#### WHAT THE EXERCISE ASKS:
Which of the lines below hold the word "held"? Pull each of them out.

(Stored items)

*** Block opens ***

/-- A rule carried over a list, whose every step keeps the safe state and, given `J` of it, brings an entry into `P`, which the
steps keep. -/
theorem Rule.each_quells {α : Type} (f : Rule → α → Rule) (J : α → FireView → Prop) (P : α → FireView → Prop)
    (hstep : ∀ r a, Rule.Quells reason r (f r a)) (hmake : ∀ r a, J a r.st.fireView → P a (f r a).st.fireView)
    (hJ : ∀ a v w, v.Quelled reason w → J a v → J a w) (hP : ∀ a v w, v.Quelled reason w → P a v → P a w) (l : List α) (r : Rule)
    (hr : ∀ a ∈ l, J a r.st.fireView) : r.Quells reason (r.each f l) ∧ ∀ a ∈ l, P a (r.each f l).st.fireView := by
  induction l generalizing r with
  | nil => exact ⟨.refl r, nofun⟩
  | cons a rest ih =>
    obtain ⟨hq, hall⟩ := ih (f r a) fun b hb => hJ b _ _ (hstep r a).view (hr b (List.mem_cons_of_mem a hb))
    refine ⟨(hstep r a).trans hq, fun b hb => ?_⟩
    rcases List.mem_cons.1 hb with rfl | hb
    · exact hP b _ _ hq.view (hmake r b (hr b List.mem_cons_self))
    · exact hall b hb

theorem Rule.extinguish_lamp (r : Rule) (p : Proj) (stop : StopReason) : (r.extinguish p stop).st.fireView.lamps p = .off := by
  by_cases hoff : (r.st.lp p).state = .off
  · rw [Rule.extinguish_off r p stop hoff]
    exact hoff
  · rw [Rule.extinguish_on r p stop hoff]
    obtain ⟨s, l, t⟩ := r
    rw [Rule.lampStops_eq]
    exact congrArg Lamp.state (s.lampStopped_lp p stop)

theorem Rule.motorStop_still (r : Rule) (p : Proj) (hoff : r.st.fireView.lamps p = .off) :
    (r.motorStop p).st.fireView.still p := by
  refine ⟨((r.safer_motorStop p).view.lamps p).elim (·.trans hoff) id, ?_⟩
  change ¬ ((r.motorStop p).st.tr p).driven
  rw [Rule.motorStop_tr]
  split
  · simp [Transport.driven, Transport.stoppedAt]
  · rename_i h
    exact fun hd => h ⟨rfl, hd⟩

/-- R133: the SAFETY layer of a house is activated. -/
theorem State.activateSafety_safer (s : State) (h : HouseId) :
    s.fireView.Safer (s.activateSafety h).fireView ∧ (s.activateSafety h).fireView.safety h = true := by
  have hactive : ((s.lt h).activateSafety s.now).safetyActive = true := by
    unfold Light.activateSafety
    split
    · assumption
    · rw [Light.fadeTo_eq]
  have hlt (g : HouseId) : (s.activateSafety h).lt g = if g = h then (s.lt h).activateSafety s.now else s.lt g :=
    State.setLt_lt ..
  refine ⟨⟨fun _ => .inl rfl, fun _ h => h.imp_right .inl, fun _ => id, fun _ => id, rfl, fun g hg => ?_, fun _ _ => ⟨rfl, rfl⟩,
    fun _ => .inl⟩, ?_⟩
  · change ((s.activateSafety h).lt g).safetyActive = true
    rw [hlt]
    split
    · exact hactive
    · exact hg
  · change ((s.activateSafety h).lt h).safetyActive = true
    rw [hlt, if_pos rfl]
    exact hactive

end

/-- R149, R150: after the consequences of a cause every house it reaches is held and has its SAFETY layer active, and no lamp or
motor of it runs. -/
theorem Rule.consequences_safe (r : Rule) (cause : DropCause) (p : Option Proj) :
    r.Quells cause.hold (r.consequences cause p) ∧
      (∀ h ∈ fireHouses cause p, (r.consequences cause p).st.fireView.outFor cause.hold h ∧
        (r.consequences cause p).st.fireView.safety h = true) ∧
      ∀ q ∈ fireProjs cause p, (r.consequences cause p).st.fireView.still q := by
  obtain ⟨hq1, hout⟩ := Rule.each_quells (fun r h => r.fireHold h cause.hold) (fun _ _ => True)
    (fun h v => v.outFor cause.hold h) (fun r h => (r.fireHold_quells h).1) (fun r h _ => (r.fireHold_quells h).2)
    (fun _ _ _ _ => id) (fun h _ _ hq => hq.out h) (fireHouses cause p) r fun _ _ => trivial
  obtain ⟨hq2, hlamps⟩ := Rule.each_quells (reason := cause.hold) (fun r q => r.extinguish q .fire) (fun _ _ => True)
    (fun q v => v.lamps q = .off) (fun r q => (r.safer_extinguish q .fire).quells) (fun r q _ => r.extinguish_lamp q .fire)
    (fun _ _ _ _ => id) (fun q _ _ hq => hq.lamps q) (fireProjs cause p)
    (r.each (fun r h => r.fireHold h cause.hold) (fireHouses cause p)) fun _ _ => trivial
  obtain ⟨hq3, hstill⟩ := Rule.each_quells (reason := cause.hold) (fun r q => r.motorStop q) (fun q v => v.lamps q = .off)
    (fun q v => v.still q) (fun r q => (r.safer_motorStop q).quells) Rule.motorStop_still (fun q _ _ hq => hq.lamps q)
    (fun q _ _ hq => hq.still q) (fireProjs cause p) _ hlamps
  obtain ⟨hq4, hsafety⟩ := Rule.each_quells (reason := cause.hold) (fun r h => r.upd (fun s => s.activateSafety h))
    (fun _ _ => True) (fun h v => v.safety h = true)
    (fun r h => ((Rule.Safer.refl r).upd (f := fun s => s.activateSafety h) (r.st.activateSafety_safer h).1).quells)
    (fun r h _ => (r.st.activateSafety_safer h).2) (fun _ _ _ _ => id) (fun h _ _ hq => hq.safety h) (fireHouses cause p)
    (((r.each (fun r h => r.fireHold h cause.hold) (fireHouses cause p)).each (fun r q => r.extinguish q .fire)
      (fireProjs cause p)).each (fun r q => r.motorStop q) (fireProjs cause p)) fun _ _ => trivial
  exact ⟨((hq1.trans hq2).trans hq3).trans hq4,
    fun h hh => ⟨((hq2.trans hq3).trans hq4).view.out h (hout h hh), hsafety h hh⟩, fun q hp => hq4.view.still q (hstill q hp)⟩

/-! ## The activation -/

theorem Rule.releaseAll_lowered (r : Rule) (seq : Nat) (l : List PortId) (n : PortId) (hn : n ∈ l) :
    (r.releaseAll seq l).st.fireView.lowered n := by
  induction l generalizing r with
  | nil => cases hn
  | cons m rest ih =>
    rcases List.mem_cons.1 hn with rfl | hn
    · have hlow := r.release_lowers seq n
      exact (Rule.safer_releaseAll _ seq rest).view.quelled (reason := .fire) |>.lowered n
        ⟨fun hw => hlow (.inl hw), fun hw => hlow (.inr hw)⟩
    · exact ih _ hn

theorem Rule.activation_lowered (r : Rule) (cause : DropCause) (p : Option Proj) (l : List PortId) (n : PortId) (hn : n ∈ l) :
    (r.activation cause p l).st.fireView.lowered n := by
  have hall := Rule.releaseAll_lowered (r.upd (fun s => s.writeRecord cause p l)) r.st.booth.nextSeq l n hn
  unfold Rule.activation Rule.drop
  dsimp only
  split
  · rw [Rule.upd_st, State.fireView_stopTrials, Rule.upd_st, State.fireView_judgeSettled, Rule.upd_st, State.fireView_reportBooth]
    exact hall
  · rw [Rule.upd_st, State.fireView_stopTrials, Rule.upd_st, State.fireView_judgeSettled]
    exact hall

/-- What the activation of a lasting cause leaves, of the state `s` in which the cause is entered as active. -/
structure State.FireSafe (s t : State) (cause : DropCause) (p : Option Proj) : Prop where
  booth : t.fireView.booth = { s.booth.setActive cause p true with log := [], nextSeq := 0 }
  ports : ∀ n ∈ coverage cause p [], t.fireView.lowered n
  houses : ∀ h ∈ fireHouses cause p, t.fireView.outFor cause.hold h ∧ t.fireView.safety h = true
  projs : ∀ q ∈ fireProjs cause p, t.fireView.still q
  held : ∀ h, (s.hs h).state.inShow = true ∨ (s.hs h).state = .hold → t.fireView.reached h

*** Block closes ***
*** Block opens ***

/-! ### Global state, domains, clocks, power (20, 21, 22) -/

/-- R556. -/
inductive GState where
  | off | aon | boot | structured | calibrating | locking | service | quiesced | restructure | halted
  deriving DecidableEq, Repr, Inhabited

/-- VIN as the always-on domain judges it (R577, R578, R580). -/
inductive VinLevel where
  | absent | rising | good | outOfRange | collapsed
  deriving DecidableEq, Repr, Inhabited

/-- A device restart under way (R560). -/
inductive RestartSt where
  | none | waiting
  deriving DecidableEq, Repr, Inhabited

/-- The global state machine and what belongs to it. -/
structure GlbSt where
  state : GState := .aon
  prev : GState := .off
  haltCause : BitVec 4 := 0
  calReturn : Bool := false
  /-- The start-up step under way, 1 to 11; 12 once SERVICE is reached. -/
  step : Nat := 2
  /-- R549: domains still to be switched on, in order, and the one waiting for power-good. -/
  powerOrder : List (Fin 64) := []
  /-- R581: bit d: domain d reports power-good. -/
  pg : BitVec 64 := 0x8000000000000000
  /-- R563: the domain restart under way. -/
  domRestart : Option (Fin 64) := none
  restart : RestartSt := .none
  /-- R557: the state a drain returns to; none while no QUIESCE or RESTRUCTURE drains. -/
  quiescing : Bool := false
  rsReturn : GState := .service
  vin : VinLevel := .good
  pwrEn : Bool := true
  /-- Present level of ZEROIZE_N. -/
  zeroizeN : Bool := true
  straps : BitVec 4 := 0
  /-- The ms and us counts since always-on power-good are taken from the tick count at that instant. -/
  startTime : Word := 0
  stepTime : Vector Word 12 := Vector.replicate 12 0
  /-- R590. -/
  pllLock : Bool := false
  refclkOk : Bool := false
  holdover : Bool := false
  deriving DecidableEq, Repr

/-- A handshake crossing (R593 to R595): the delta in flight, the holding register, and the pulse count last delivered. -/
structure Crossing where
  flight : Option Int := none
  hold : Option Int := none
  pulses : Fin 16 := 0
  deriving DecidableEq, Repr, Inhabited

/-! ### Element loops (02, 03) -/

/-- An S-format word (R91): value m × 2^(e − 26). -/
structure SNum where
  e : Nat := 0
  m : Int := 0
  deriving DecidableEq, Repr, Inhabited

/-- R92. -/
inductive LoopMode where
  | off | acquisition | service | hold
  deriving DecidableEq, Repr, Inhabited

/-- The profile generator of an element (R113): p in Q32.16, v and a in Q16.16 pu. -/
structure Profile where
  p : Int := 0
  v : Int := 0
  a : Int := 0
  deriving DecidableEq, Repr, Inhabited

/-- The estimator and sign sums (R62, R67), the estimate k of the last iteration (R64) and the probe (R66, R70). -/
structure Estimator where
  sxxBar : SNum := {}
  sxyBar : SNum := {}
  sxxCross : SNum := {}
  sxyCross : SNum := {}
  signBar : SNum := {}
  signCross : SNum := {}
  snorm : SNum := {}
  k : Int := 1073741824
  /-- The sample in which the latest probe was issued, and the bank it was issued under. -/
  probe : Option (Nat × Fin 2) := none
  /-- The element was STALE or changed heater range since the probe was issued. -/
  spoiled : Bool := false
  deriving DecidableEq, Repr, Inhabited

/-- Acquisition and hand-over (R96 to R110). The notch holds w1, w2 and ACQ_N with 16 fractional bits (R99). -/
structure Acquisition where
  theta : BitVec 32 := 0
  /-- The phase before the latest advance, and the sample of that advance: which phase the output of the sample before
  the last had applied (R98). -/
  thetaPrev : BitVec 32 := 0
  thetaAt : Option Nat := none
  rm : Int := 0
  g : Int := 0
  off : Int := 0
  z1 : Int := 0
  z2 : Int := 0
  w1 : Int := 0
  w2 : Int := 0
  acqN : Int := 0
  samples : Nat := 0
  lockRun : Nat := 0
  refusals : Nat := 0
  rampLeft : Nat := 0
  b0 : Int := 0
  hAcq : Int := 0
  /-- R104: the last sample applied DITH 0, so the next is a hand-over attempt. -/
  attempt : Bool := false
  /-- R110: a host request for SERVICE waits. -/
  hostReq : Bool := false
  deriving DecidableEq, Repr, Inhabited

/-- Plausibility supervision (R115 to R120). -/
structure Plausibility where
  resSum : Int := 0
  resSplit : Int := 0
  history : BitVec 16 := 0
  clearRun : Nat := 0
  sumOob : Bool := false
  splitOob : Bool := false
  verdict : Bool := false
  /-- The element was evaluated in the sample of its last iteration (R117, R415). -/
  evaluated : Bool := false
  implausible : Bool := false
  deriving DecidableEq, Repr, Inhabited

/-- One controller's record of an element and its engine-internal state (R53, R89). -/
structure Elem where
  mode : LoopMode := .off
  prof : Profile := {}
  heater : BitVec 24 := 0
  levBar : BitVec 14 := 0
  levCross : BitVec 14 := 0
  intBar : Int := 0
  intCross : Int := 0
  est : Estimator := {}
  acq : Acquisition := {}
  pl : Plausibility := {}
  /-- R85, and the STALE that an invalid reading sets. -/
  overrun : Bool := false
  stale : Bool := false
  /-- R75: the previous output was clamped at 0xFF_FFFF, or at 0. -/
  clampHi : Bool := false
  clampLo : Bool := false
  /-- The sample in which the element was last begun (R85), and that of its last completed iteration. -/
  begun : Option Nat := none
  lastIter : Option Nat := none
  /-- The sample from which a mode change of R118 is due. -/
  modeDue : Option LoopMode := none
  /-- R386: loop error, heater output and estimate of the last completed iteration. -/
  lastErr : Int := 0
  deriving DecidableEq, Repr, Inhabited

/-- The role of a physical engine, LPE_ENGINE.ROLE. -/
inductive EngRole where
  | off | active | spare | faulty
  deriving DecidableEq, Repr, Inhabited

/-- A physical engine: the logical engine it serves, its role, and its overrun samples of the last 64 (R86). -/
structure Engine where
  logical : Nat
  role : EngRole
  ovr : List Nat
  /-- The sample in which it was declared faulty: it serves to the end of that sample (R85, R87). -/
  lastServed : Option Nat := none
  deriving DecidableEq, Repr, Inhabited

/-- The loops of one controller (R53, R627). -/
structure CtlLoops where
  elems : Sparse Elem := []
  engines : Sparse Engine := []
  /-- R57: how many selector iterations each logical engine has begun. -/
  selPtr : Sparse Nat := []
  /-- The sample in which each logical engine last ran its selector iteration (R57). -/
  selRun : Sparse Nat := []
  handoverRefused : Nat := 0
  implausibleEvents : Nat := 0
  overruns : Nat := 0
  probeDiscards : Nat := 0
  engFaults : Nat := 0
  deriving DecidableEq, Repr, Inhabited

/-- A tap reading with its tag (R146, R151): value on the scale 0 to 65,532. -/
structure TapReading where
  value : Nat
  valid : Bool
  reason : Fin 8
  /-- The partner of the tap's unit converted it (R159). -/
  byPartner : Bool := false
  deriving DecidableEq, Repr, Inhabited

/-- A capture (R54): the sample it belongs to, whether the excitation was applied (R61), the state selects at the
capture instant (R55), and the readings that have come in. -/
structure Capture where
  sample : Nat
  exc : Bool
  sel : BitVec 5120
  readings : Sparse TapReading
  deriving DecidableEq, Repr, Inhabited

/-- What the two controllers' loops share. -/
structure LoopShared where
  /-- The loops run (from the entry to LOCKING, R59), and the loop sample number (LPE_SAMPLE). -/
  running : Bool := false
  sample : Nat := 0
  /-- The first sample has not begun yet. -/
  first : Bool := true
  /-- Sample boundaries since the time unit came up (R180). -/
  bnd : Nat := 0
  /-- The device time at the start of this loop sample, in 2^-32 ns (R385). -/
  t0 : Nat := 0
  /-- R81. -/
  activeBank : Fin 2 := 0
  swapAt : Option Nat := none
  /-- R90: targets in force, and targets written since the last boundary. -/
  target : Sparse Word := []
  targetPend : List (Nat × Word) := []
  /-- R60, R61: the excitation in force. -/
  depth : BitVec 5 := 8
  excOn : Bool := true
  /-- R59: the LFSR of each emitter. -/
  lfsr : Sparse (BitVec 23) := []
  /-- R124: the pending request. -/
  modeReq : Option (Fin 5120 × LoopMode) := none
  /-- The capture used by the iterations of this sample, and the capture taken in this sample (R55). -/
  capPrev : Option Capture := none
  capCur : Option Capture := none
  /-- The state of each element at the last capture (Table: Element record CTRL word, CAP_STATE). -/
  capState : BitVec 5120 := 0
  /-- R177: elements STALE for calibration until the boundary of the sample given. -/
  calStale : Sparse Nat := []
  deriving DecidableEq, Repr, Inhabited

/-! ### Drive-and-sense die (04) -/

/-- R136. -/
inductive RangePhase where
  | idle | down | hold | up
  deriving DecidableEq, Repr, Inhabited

*** Block closes ***

#### RESPONSE TO THIS EXERCISE:
/-- R149, R150: after the consequences of a cause every house it reaches is held and has its SAFETY layer active, and no lamp or
  held : ∀ h, (s.hs h).state.inShow = true ∨ (s.hs h).state = .hold → t.fireView.reached h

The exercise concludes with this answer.